Held, that the exchange in 1919 constituted a closed and completed transaction and that in determining whether a gain was realized in 1921 and 1922 on account of the annuity payments then received, the capital value of the contract in 1919 must be taken into consideration as an amount which may be returned free of tax.Held, further, that of the annuity payments received in 1921 and 1922, a gain was derived on account of each payment of the difference between the present worth of such payments in 1919 and the respective amounts received in 1921 and 1922.Franklin C. Parks, Esq., for the petitioner.J. E. Mather, Esq., for the respondent.LITTLETON*21 This proceeding involves deficiencies in income tax for 1921 and 1922 in the respective amounts of $37,665.26 and $35,215.84. The issue involved is whether certain annuities received*2938 by petitioner's decedent constitute taxable income. A motion was granted for a severance of issues, under which the questions now to be considered are whether the transaction in 1919 in which certain leaseholds then held by Louis Sherry were transferred to the Guaranty Trust Co. in consideration for the agreement of the aforesaid company to pay him an annuity of $100,000 during the remainder of his life constituted a closed transaction in 1919, and whether the leaseholds transferred were property of such nature that their March 1, 1913, value may be proven for purposes of determining taxable income for the years here on appeal. The facts were stipulated, from which we make the following findings.
FINDINGS OF FACT.
Louis Sherry was, at the time this petition was filed, an individual residing in New York City. He died on June 9, 1926, and upon a suggestion of death by his attorney of record, the Guaranty Trust Co. of New York was duly substituted as the petitioner herein.
In 1896 Louis Sherry leased certain property at the southwest corner of Fifth Avenue and 44th Street, New York City, from Isaac V. Brokaw and Josephine Brooks, a separate lease being made with each of the*2939 two last-named parties on account of their respective holdings. No consideration was paid for either lease other than the rentals reserved and duties and obligations assumed under the terms of said leases. The Brokaw lease was for a period of 21 years, expiring September 1, 1918, and the annual rental reserved thereunder was $120,000 per year. The Brooks lease was for a period of 21 years and 11 months, expiring September 1, 1918, and the annual rental reserved thereunder was approximately $7,500 per year. The Brooks lease contained no provision for renewal upon its expiration, but the Brokaw lease contained certain terms and conditions under which this lease might be renewed at the election of Sherry for two successive periods of 21 years. In general effect, the renewal leases were to be on the same terms and conditions as the original lease, *22 except that the annual rental to be reserved was the sum of an amount equal to 4 1/2 per cent of the value of the land and 5 per cent of the value of the building at the date of renewal, but if such amount was determined to be less than that under the lease then expiring, the rental reserved under the lease then expiring would*2940 be the rental to be reserved under the new lease.

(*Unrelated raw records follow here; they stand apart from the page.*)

/-- `pop()` returns the value on top, marks its tag Empty, moves `top` up by one, and writes nothing else, the slot included. -/
def Obligations.PopMarksTheOldTopEmpty : Prop :=
  ∀ s : State, s.pop.1 = s.slot s.top ∧ Popped s s.pop.2 [s.top] ∧ SlotsKeptExcept s s.pop.2 [] ∧ s.pop.2.cw = s.cw
    ∧ s.pop.2.sw = s.sw ∧ s.pop.2.ax = s.ax ∧ RestKept s s.pop.2 ∧ MemoryKept s s.pop.2 ∧ s.pop.2.outputs = s.outputs

/-- `ST[i]` is the slot whose number is `(top + i) mod 8`, and writing it writes that slot and nothing else. -/
def Obligations.IndexedAccessIsModuloEight : Prop :=
  ∀ (s : State) (i : StackIndex) (v : Slot),
    (s.phys i).toNat = (s.top.toNat + i.toNat) % 8 ∧ s.st i = s.slot (s.phys i) ∧ (s.setSt i v).slot (s.phys i) = v
      ∧ OnlyRegisterWritten s (s.setSt i v) i []

/-- The laws (a) to (g) of the stack: push and pop and read back, what shifts, eight pops and eight pushes. -/
def Obligations.StackLaws : Prop :=
  ∀ (s : State) (v : Slot),
    ((s.push v).st 0#3 = v ∧ (s.push v).top.toNat = (s.top.toNat + 7) % 8)
      ∧ (s.pop.1 = s.st 0#3 ∧ tagOf s.pop.2.tw s.top = 3#2 ∧ s.pop.2.top.toNat = (s.top.toNat + 1) % 8)
      ∧ (∀ i : StackIndex, i ≠ 7#3 → (s.push v).st (i + 1#3) = s.st i)
      ∧ (∀ i : StackIndex, s.pop.2.st i = s.st (i + 1#3))
      ∧ ((s.push v).pop.1 = v ∧ (s.push v).pop.2.top = s.top ∧ (s.push v).pop.2.slot (s.top - 1#3) = v
        ∧ tagOf (s.push v).pop.2.tw (s.top - 1#3) = 3#2)
      ∧ (let t := s.pop.2.pop.2.pop.2.pop.2.pop.2.pop.2.pop.2.pop.2
         t.top = s.top ∧ t.slots = s.slots ∧ t.tw = 0xFFFF#16)
      ∧ ∀ v1 v2 v3 v4 v5 v6 v7 : Slot,
        let t := (((((((s.push v).push v1).push v2).push v3).push v4).push v5).push v6).push v7
        t.top = s.top ∧ t.st 7#3 = v ∧ t.st 6#3 = v1 ∧ t.st 5#3 = v2 ∧ t.st 4#3 = v3 ∧ t.st 3#3 = v4 ∧ t.st 2#3 = v5
          ∧ t.st 1#3 = v6 ∧ t.st 0#3 = v7

/-! ## Arithmetic -/

/-- FADD, FMUL, FSUB, FSUBR m32 complete: `ST(0)` becomes the result on the widened operand, one 4-byte read is made, nothing
else changes. -/
def Obligations.ShortMemoryArithmetic : Prop :=
  ∀ (m : AddrMode) (s : State), ∀ p ∈ [(Instr.faddM32 m, fun d x n => Num.fadd d x n), (Instr.fmulM32 m, fun d x n => Num.fmul d x n),
      (Instr.fsubM32 m, fun d x n => Num.fsub d x n), (Instr.fsubrM32 m, fun d x n => Num.fsub x d n)],
    ∃ (t : State) (d e : Slot), exec p.1 s = .next t
      ∧ t.st 0#3 = p.2 (s.st 0#3) (Num.f32ToF64 ((s.busValue s.port.ea .w32).setWidth 32) d) e
      ∧ OnlyRegisterWritten s t 0#3 [.memRead s.port.ea .w32]

/-- FADD, FMUL, FSUB, FSUBR m64 complete: the operand is the eight bytes as they are. -/
def Obligations.LongMemoryArithmetic : Prop :=
  ∀ (m : AddrMode) (s : State), ∀ p ∈ [(Instr.faddM64 m, fun d x n => Num.fadd d x n), (Instr.fmulM64 m, fun d x n => Num.fmul d x n),
      (Instr.fsubM64 m, fun d x n => Num.fsub d x n), (Instr.fsubrM64 m, fun d x n => Num.fsub x d n)],
    ∃ (t : State) (e : Slot), exec p.1 s = .next t ∧ t.st 0#3 = p.2 (s.st 0#3) (s.busValue s.port.ea .w64) e
      ∧ OnlyRegisterWritten s t 0#3 [.memRead s.port.ea .w64]

/-- FADD, FMUL, FSUB, FSUBR ST, ST(i) complete: the result replaces `ST(0)`, no bus access. -/
def Obligations.TopRegisterArithmetic : Prop :=
  ∀ (i : StackIndex) (s : State), ∀ p ∈ [(Instr.faddStSti i, fun d x n => Num.fadd d x n), (Instr.fmulStSti i, fun d x n => Num.fmul d x n),
      (Instr.fsubStSti i, fun d x n => Num.fsub d x n), (Instr.fsubrStSti i, fun d x n => Num.fsub x d n)],
    ∃ (t : State) (e : Slot), exec p.1 s = .next t ∧ t.st 0#3 = p.2 (s.st 0#3) (s.st i) e ∧ OnlyRegisterWritten s t 0#3 []

/-- FADD, FMUL, FSUB, FSUBR ST(i), ST complete: the result replaces `ST(i)`. -/
def Obligations.IndexedRegisterArithmetic : Prop :=
  ∀ (i : StackIndex) (s : State), ∀ p ∈ [(Instr.faddStiSt i, fun d x n => Num.fadd d x n), (Instr.fmulStiSt i, fun d x n => Num.fmul d x n),
      (Instr.fsubStiSt i, fun d x n => Num.fsub d x n), (Instr.fsubrStiSt i, fun d x n => Num.fsub x d n)],
    ∃ (t : State) (e : Slot), exec p.1 s = .next t ∧ t.st i = p.2 (s.st i) (s.st 0#3) e ∧ OnlyRegisterWritten s t i []

/-- FADDP, FMULP, FSUBP, FSUBRP ST(i), ST complete: the result is written into the slot that was `ST(i)`, then one pop. -/
def Obligations.PopArithmetic : Prop :=
  ∀ (i : StackIndex) (s : State), ∀ p ∈ [(Instr.faddpStiSt i, fun d x n => Num.fadd d x n), (Instr.fmulpStiSt i, fun d x n => Num.fmul d x n),
      (Instr.fsubpStiSt i, fun d x n => Num.fsub d x n), (Instr.fsubrpStiSt i, fun d x n => Num.fsub x d n)],
    ∃ (t : State) (e : Slot), exec p.1 s = .next t ∧ t.slot (s.phys i) = p.2 (s.st i) (s.st 0#3) e
      ∧ RegisterWrittenAndPopped s t i

/-- FDIV and FDIVR m32 and m64: with a divisor that is no zero the quotient replaces `ST(0)`; with a zero divisor the instruction
ends in the class 2 fatal after its one read. -/
def Obligations.MemoryDivide : Prop :=
  ∀ (m : AddrMode) (s : State),
    let x32 := fun d => Num.f32ToF64 ((s.busValue s.port.ea .w32).setWidth 32) d
    let x64 := s.busValue s.port.ea .w64
    (∃ (t : State) (d e : Slot), exec (.fdivM32 m) s = .next t ∧
      (if Num.isZero (x32 d) then ZeroDivideFatal s t [.memRead s.port.ea .w32]
        else t.st 0#3 = Num.fdiv (s.st 0#3) (x32 d) e ∧ OnlyRegisterWritten s t 0#3 [.memRead s.port.ea .w32]))
    ∧ (∃ (t : State) (d e : Slot), exec (.fdivrM32 m) s = .next t ∧
      (if Num.isZero (s.st 0#3) then ZeroDivideFatal s t [.memRead s.port.ea .w32]
        else t.st 0#3 = Num.fdiv (x32 d) (s.st 0#3) e ∧ OnlyRegisterWritten s t 0#3 [.memRead s.port.ea .w32]))
    ∧ (∃ (t : State) (e : Slot), exec (.fdivM64 m) s = .next t ∧
      (if Num.isZero x64 then ZeroDivideFatal s t [.memRead s.port.ea .w64]
        else t.st 0#3 = Num.fdiv (s.st 0#3) x64 e ∧ OnlyRegisterWritten s t 0#3 [.memRead s.port.ea .w64]))
    ∧ ∃ (t : State) (e : Slot), exec (.fdivrM64 m) s = .next t ∧
      (if Num.isZero (s.st 0#3) then ZeroDivideFatal s t [.memRead s.port.ea .w64]
        else t.st 0#3 = Num.fdiv x64 (s.st 0#3) e ∧ OnlyRegisterWritten s t 0#3 [.memRead s.port.ea .w64])

/-- FDIV and FDIVR of two registers, in both directions: the quotient replaces the destination, or, with a zero divisor, the
class 2 fatal with no bus access. -/
def Obligations.RegisterDivide : Prop :=
  ∀ (i : StackIndex) (s : State),
    (∃ (t : State) (e : Slot), exec (.fdivStSti i) s = .next t ∧
      (if Num.isZero (s.st i) then ZeroDivideFatal s t []
        else t.st 0#3 = Num.fdiv (s.st 0#3) (s.st i) e ∧ OnlyRegisterWritten s t 0#3 []))
    ∧ (∃ (t : State) (e : Slot), exec (.fdivrStSti i) s = .next t ∧
      (if Num.isZero (s.st 0#3) then ZeroDivideFatal s t []
        else t.st 0#3 = Num.fdiv (s.st i) (s.st 0#3) e ∧ OnlyRegisterWritten s t 0#3 []))
    ∧ (∃ (t : State) (e : Slot), exec (.fdivStiSt i) s = .next t ∧
      (if Num.isZero (s.st 0#3) then ZeroDivideFatal s t []
        else t.st i = Num.fdiv (s.st i) (s.st 0#3) e ∧ OnlyRegisterWritten s t i []))
    ∧ ∃ (t : State) (e : Slot), exec (.fdivrStiSt i) s = .next t ∧
      (if Num.isZero (s.st i) then ZeroDivideFatal s t []
        else t.st i = Num.fdiv (s.st 0#3) (s.st i) e ∧ OnlyRegisterWritten s t i [])

/-- FDIVP and FDIVRP complete for every divisor: the quotient; or, with a zero divisor, the infinity whose sign is the exclusive-or
of the operands' signs when `CW[2]` is 1, and some draw when it is 0; then one pop. No status bit is written. -/
def Obligations.PopDivideNeverStops : Prop :=
  ∀ (i : StackIndex) (s : State),
    let quotient := fun (n dv e : Slot) =>
      if Num.isZero dv then (if s.cw.getLsbD 2 then Num.inf64 (n.msb ^^ dv.msb) else e) else Num.fdiv n dv e
    (∃ (t : State) (e : Slot), exec (.fdivpStiSt i) s = .next t ∧ t.slot (s.phys i) = quotient (s.st i) (s.st 0#3) e
      ∧ RegisterWrittenAndPopped s t i)
    ∧ ∃ (t : State) (e : Slot), exec (.fdivrpStiSt i) s = .next t ∧ t.slot (s.phys i) = quotient (s.st 0#3) (s.st i) e
      ∧ RegisterWrittenAndPopped s t i

/-- No instruction of the arithmetic family writes the status or the control word, whatever it does. -/
def Obligations.ArithmeticWritesNoFlag : Prop :=
  ∀ (i : Instr) (s t : State), isArithmetic i = true → exec i s = .next t → t.sw = s.sw ∧ t.cw = s.cw

/-! ## Comparison -/

/-- FCOM and FCOMP with a memory operand: one read, the condition codes, and for FCOMP one pop. -/
def Obligations.MemoryCompare : Prop :=
  ∀ (m : AddrMode) (s : State),
    let x32 := fun d => Num.f32ToF64 ((s.busValue s.port.ea .w32).setWidth 32) d
    let x64 := s.busValue s.port.ea .w64
    (∃ (t : State) (d : Slot), exec (.fcomM32 m) s = .next t ∧ StackStays s t
      ∧ OnlyCompared s t (s.st 0#3) (x32 d) [.memRead s.port.ea .w32])
    ∧ (∃ (t : State) (d : Slot), exec (.fcompM32 m) s = .next t ∧ Popped s t [s.top]
      ∧ OnlyCompared s t (s.st 0#3) (x32 d) [.memRead s.port.ea .w32])
    ∧ (∃ t : State, exec (.fcomM64 m) s = .next t ∧ StackStays s t
      ∧ OnlyCompared s t (s.st 0#3) x64 [.memRead s.port.ea .w64])
    ∧ ∃ t : State, exec (.fcompM64 m) s = .next t ∧ Popped s t [s.top]
      ∧ OnlyCompared s t (s.st 0#3) x64 [.memRead s.port.ea .w64]

/-- FCOM ST(i) and FCOMP ST(i). -/
def Obligations.RegisterCompare : Prop :=
  ∀ (i : StackIndex) (s : State),
    (∃ t : State, exec (.fcomSti i) s = .next t ∧ StackStays s t ∧ OnlyCompared s t (s.st 0#3) (s.st i) [])
    ∧ ∃ t : State, exec (.fcompSti i) s = .next t ∧ Popped s t [s.top] ∧ OnlyCompared s t (s.st 0#3) (s.st i) []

Louis Sherry remained continuously in the possession of the premises covered by the aforementioned leases until the termination of the leases on September 1, 1918. The business conducted by the said Sherry was that of restaurant and apartment house, and was known as "Sherry's."
In 1918 Louis Sherry renewed both of the aforementioned leases at an increased annual rental of $190,000, based upon a reappraisal of the premises. The term of each lease then entered into was 21 years.
On February 28, 1919, Louis Sherry gave an option to the Guaranty Trust Co. of New York to acquire all of his leasehold estate in the leases hereinbefore referred to as the Brokaw and Brooks leases, in consideration for an agreement on the part of the said Guaranty Trust Co. to pay to Sherry $100,000 upon the exercise of the option and $100,000 annually so long as Sherry should live. The option was exercised under two instruments, dated May 1, 1919, and June 1, 1919, under the terms of which Sherry conveyed all his right, title and interest under the aforesaid leases to the Guaranty Trust Co., and received in consideration therefor an agreement under*2941 which payments were to be made under the following terms and conditions:
WHEREAS by the terms of said option of February 28, 1919, said Trust Company agreed to execute and deliver an agreement to pay said Sherry annually the sum of One Hundred Thousand Dollars ($100,000) as follows:
Upon the delivery of the assignment to the above-mentioned leases free and clear of all encumbrances, One Hundred Thousand Dollars ($100,000); at the end of the thirteenth month thereafter Eight Thousand Three Hundred and Thirty-three and 33/100 Dollars ($8,333.33) each month so long as the said Sherry shall live, upon his death, there shall be paid to his estate a proportionate amount of Eight Thousand Three Hundred and Thirty-three and 33/100 Dollars ($8,333.33) equal to the proportion of the month which shall have elapsed prior to his death, and thereafter all payments shall cease; * * *
Louis Sherry was 63 years of age on September 24, 1919.
The expectancy of life of a person aged 63 years, according to acceptable mortality tables, in 1919, was 11.039 years. Louis Sherry died June 9, 1926.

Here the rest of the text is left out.